The Nigerian Export Promotion Council (NEPC) has assured beneficiaries of the $50 million Women Exporters in the Digital Economy (WEIDE) Fund to expect the first tranche of grants in the first quarter of 2026, following the completion of ongoing capacity-building and compliance processes.

The assurance was given during a Town Hall Meeting for WEIDE Fund beneficiaries held in Abuja over the weekend. The gathering provided an opportunity to review progress made since the launch of the initiative in August 2025.

The $50 million WEIDE Fund is a global initiative by the WTO and ITC to empower women-led businesses in developing countries, especially Nigeria, by providing training, finance, and market access for digital trade, helping them grow from small enterprises to global players through support like grants and mentorship, as seen in its launch phase benefiting 146 Nigerian women entrepreneurs.

Speaking at the event, the chief executive of NEPC, Mrs Nonye Ayeni, called on beneficiaries to maximize the opportunities provided by the programme, emphasizing the progress made and the milestones achieved since its launch.

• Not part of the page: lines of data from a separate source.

/-- The data record of a run enters the log (R65 steps 3 to 7): the stream, its slot, the reservation, the low-space
comparison, the Capture Set, the own wait, and POISON_CAPTURED. `taken` is the ring space its filler took. -/
def State.enterRecord (s : State) (e : Entry) (run : Run) (r : Record) (taken : Nat) : State :=
  (((((((s.appendRecord r).modStaging fun b => b.fillSlot run.id r.header.seq).modLog fun l =>
    { l with reserved := l.reserved - run.charge }).oweWalkIf (decide (taken + run.length < run.charge))).compareLowSpace).modCapture
      fun c => { c with set := insertRun c.set run.granules r.header.seq }).updateEntry e.requester e.tag fun e =>
        e.recordRun run.id r.header.seq).postPoison r.header

/-- Create the record of a run of an entry, in one step (R65, R66): the filler where one is needed, the data record, its
slot, the reservation, the low-space comparison, the Capture Set, the own wait, and POISON_CAPTURED for a poisoned one. -/
def State.createRecord (s : State) (e : Entry) (run : Run) (poison : Bool) (data : List Byte) : State :=
  let f := s.log.filler run.length e.epoch e.requester
  let l := (s.appendFiller f).log
  (s.appendFiller f).enterRecord e run (l.dataRecord run e.epoch e.requester poison (recordData run.count poison data))
    (fillerLength f)

/-! ## The capture decision (R58 to R60) -/

/-- The sequence number a Capture Set lookup finds for a granule (R58). -/
def State.lookupCapture (s : State) (granule : Num) : Option Num :=
  (s.capture.set.find? fun c => c.granule == granule).map CaptureEntry.seq

/-- Before the boundary, a write tagged with the reserved epoch treats every granule as a miss (R36). -/
def State.missesAll (s : State) (e : Entry) : Bool := s.log.reservedEpoch == some e.epoch

/-- The granules of an entry that miss (R58). -/
def State.missedGranules (s : State) (e : Entry) : List Num :=
  e.granules.filter fun g => s.missesAll e || (s.lookupCapture g).isNone

/-- The hit wait of an entry: the newest unpersisted record a hit names (R58, R61). -/
def State.hitWait (s : State) (e : Entry) : Option Num :=
  if s.missesAll e then none
  else (e.granules.filterMap s.lookupCapture).foldl
    (fun held seq => if isPersisted s.stream seq then held else keepGreater held seq) none

/-- Group missed granules, lowest first, into maximal runs of consecutive addresses, as first granule and count (R59). -/
def groupRuns : List Num → List (Num × Nat)
  | [] => []
  | g :: rest =>
    match groupRuns rest with
    | [] => [(g, 1)]
    | (first, count) :: more => if first = g + 32 then (g, count + 1) :: more else (g, 1) :: (first, count) :: more

/-- The pending runs formed at a decision, numbered from `id` (R59, R62). -/
def formRuns (id : Nat) (groups : List (Num × Nat)) : List Run :=
  groups.mapIdx fun k group => { id := id + k, first := group.1, count := group.2, condition := .pending }

/-- The phase a capture decision sends an entry to (R60). -/
def decisionPhase (runs : List Run) (hit : Option Num) : Phase :=
  if !runs.isEmpty then .capturing else if hit.isSome then .awaitRecord else .ready

/-- The entry after its capture decision formed runs and found a hit wait (R60). -/
def Entry.decide (e : Entry) (runs : List Run) (hit : Option Num) : Entry :=
  { e with phase := decisionPhase runs hit, waits := { hit := hit, own := none }, runs := e.runs ++ runs }

/-- The capture decision of an entry (R58 to R60). A run formed here makes a walk fall due (R63). -/
def State.decideCapture (s : State) (e : Entry) : State :=
  let groups := groupRuns (s.missedGranules e)
  let hit := s.hitWait e
  let runs := formRuns s.capture.nextRunId groups
  (s.updateEntry e.requester e.tag fun e => e.decide runs hit).modCapture fun c =>
    { c with nextRunId := c.nextRunId + groups.length, walkOwed := c.walkOwed || !groups.isEmpty }

/-! ## The walk (R63) -/

/-- A RECYCLE release is allowed (R15, R206). -/
def State.recycleAllowed (s : State) : Bool :=
  s.log.policy.logFull == .recycle && s.log.engine == .armed && decide (1 < s.log.marks.length) && headerRoom s.stream

/-- A RECYCLE release (R15, R206): the oldest mark dropped, the low-space comparison, a header write, EPOCH_DROPPED, "space
freed". The refused run asks again at once, and the signal makes another walk due (R74). -/
def State.recycleRelease (s : State) : State :=
  ((((s.dropMarks 1).compareLowSpace).placeHeader .recycle).report .epochDropped
    (.number (oldestEpoch s.log.marks))).oweWalk

/-- A run's condition changed, in its entry. -/
def Entry.setRun (e : Entry) (id : Nat) (condition : RunCondition) : Entry :=
  { e with runs := e.runs.map fun r => if r.id = id then { r with condition := condition } else r }

/-- The entry after a run of it was granted: without another stalled run it leaves a SPACE hold for CAPTURING (R63). -/
def Entry.grant (e : Entry) (id : Nat) : Entry :=
  if e.heldFor .space && !(e.setRun id (.reading false)).runs.any Run.isStalled then
    (e.setRun id (.reading false)).toPhase .capturing
  else e.setRun id (.reading false)

/-- LOG_FULL, if the indication was clear, and the indication set (R13). -/
def State.postLogFull (s : State) (e : Entry) (run : Run) : State :=
  if s.log.logFull then s
  else (s.modLog fun l => { l with logFull := true }).post .logFull (some run.first) (some e.requester)
    (.number (num run.charge))

/-- A granted request (R11, R13, R63): the charge reserved, a run slot taken, the run reading, the log-full indication
clear; an entry without another stalled run leaves a SPACE hold for CAPTURING. -/
def State.grantRun (s : State) (e : Entry) (run : Run) : State :=
  ((s.modLog fun l => { l with reserved := l.reserved + run.charge, logFull := false }).modStaging fun b =>
    { b with runSlots := b.runSlots ++ [.run run.id] }).updateEntry e.requester e.tag fun e => e.grant run.id

/-- A refused request handled as under WAIT (R13, R14, R63): LOG_FULL if the indication was clear; a pending run becomes
stalled and its entry HELD with its timer started; a stalled run stays as it is. -/
def State.stallRun (s : State) (e : Entry) (run : Run) : State :=
  if run.isStalled then s.postLogFull e run
  else (s.postLogFull e run).updateEntry e.requester e.tag fun e => (e.setRun run.id .stalled).hold .space s.newTimer

/-- A space request of a run (R10, R11, R15, R63), releasing at most `releases` marks under RECYCLE; whether it was
granted. -/
def State.requestSpace (s : State) (e : Entry) (run : Run) (releases : Nat) : State × Bool :=
  if s.log.hasSpace run.charge then (s.grantRun e run, true)
  else
    match releases with
    | 0 => (s.stallRun e run, false)
    | n + 1 =>
      if s.recycleAllowed then s.recycleRelease.requestSpace e run n else (s.stallRun e run, false)

/-- The walk over one entry's runs (R63): each waiting run in run order asks, as long as a run slot is free, up to the
first that is not granted. -/
def State.walkRuns (s : State) (requester : Requester) (tag : Tag) (runs : Nat) : State :=
  match runs with
  | 0 => s
  | n + 1 =>
    if Config.runSlotCount ≤ s.staging.runSlots.length then s
    else
      match s.findEntry requester tag with
      | none => s
      | some e =>
        match e.runs.find? Run.waiting with
        | none => s
        | some run =>
          match s.requestSpace e run s.log.marks.length with
          | (s, true) => s.walkRuns requester tag n
          | (s, false) => s

/-- A walk over the waiting runs, in window order (R63). Outside ARMED, CHECKPOINTING and UPDATING it grants nothing
(R74). It answers the signals made before it; a RECYCLE release made in it signals anew. -/
def State.walk (s : State) : State :=
  let answered := s.modCapture fun c => { c with walkOwed := false }
  if s.log.engine.logs then
    (s.window.map fun e => (e.requester, e.tag, e.runs.length)).foldl (fun s k => s.walkRuns k.1 k.2.1 k.2.2) answered
  else answered

/-! ## Persistence of a record (R18) -/

/-- The entry after a record persisted (R18, R61). -/
def Entry.persisted (e : Entry) (seq : Num) : Entry :=
  let e := { e with waits := e.waits.remove seq }
  if e.phase = .awaitRecord ∧ e.waits.isEmpty then e.toPhase .ready else e

/-- The staging slot of a record freed (R68). -/
def Staging.freeRecord (b : Staging) (seq : Num) : Staging :=
  { runSlots := b.runSlots.filter fun slot => slot != .record seq
    filler := if b.filler = some seq then none else b.filler }

/-- The stream item is the record of a sequence number. -/
def StreamItem.isRecord (i : StreamItem) (seq : Num) : Bool :=
  match i.body with
  | .record r => r.header.seq == seq
  | .header _ _ => false

/-- The stream item is the header write of a generation. -/
def StreamItem.isHeaderWrite (i : StreamItem) (generation : Num) : Bool :=
  match i.body with
  | .record _ => false
  | .header _ copy => copy.generation == generation

/-- A record persists (R18). -/
def State.persistRecord (s : State) (r : Record) : State :=
  ((((s.modStream fun items => items.filter fun i => !i.isRecord r.header.seq).modStaging fun b =>
    b.freeRecord r.header.seq).modLog fun l => { l with durableHead := ringAdd l.ringSize r.position r.length }).mapEntries
      (fun _ => true) fun e => e.persisted r.header.seq).oweWalk

/-! ## Accepting a checkpoint and a rollback -/

/-- Acceptance of a checkpoint (R35). -/
def State.acceptCheckpoint (s : State) : State :=
  s.modLog fun l =>
    { l with engine := .checkpointing, reservedEpoch := some l.nextEpoch, nextEpoch := l.nextEpoch + 1 }

/-- The mark a depth names, counted back from the newest (R103). -/
def markAtDepth (marks : List Mark) (depth : Nat) : Option Mark := marks.reverse[depth]?

/-- The logged writes a rollback's acceptance cancels (R105). -/
def Entry.cancelledByRollback (e : Entry) : Bool :=
  e.isLoggedWrite && (e.isOrdered || e.isHeld || e.phase == .capturing || e.isReady)

/-- The logged reads a rollback's acceptance holds (R105). -/
def Entry.heldByRollback (e : Entry) : Bool := e.isLoggedRead && (e.isOrdered || e.isReady)

/-- Acceptance of a rollback to a target mark (R104, R105). -/
def State.acceptRollback (s : State) (target : Mark) : State :=
  ((((s.setEngine .quiescing).withRollback (some { target := target.epoch, applied := 0, replay := none })).mapEntries
    Entry.heldByRollback fun e => e.hold .rollback s.newTimer).refuseEntries Entry.cancelledByRollback
      .cancelled).refreshPorts

/-- Acceptance of a rollback of depth 0, asked for by FAULT (R163, R165); without a mark there is nothing to target. -/
def State.acceptFaultRollback (s : State) : State :=
  match s.log.marks.getLast? with
  | none => s
  | some m => s.acceptRollback m

/-! ## A return to ARMED -/

/-- The latched fault set or cleared (R164). -/
def State.setFaultLatch (s : State) (set : Bool) : State := s.modLog fun l => { l with faultLatch := set }

/-- The pending-checkpoint latch set or cleared (R43). -/
def State.setCheckpointLatch (s : State) (set : Bool) : State := s.modLog fun l => { l with checkpointLatch := set }

/-- A set pending-checkpoint latch is cleared with CKPT_IGNORED (R25, R33). -/
def State.dropCheckpointLatch (s : State) : State :=
  if s.log.checkpointLatch then (s.setCheckpointLatch false).report .checkpointIgnored (.source .latch) else s

/-- A set latched fault is cleared with FAULT_DROPPED (R25, R166). -/
def State.dropFaultLatch (s : State) (prevented : EngineState) : State :=
  if s.log.faultLatch then (s.setFaultLatch false).report .faultDropped (.prevented prevented) else s

/-- The Log Controller acts on its latches at a return to ARMED (R33). -/
def State.actOnLatches (s : State) : State :=
  if s.log.faultLatch then ((s.setFaultLatch false).acceptFaultRollback).dropCheckpointLatch
  else if s.log.checkpointLatch then (s.setCheckpointLatch false).acceptCheckpoint
  else s

/-- Logging begins: logged writes in ORDERED or READY are cancelled (R92). -/
def State.cancelAtLoggingStart (s : State) : State :=
  (s.refuseEntries (fun e => e.isLoggedWrite && (e.isOrdered || e.isReady)) .cancelled).refreshPorts

/-! ## The checkpoint boundary (R38, R39) -/

/-- The closing mark's duration takes the timer's count (R38 step 1). -/
def closeNewest (marks : List Mark) (duration : Num) : List Mark :=
  match marks.getLast? with
  | none => []
  | some m => marks.dropLast ++ [{ m with duration := duration }]

/-- A new mark at the write position, with an epoch number (R38 step 3, R47 step 3). -/
def LogController.newMark (l : LogController) (epoch : Num) : Mark :=
  { epoch := epoch, firstSeq := l.nextSeq, offset := l.writePos, back := l.lastLength, duration := 0, recovered := false }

Mrs Ayeni said the engagement was meant to review the programme’s achievements, identify areas for improvement, and strengthen support for the beneficiaries.

“So, it’s time for us to get together at the end of the year to see how far we’ve gone, how well we’ve done, and what we need to do to make it better and support them more effectively through the WEIDE Fund,” she said.

Mrs Ayeni highlighted the significant capacity-building activities conducted for the 146 selected women entrepreneurs, noting that top-tier coaches and trainers had been deployed immediately after the official launch by the Director General of the World Trade Organisation (WTO), Mrs Ngozi Okonjo-Iweala.

“These coaches are exceptional. They’ve trained our beneficiaries in financial literacy, bookkeeping, soft skills, leadership, succession planning, and digital tools so they can compete globally,” she said.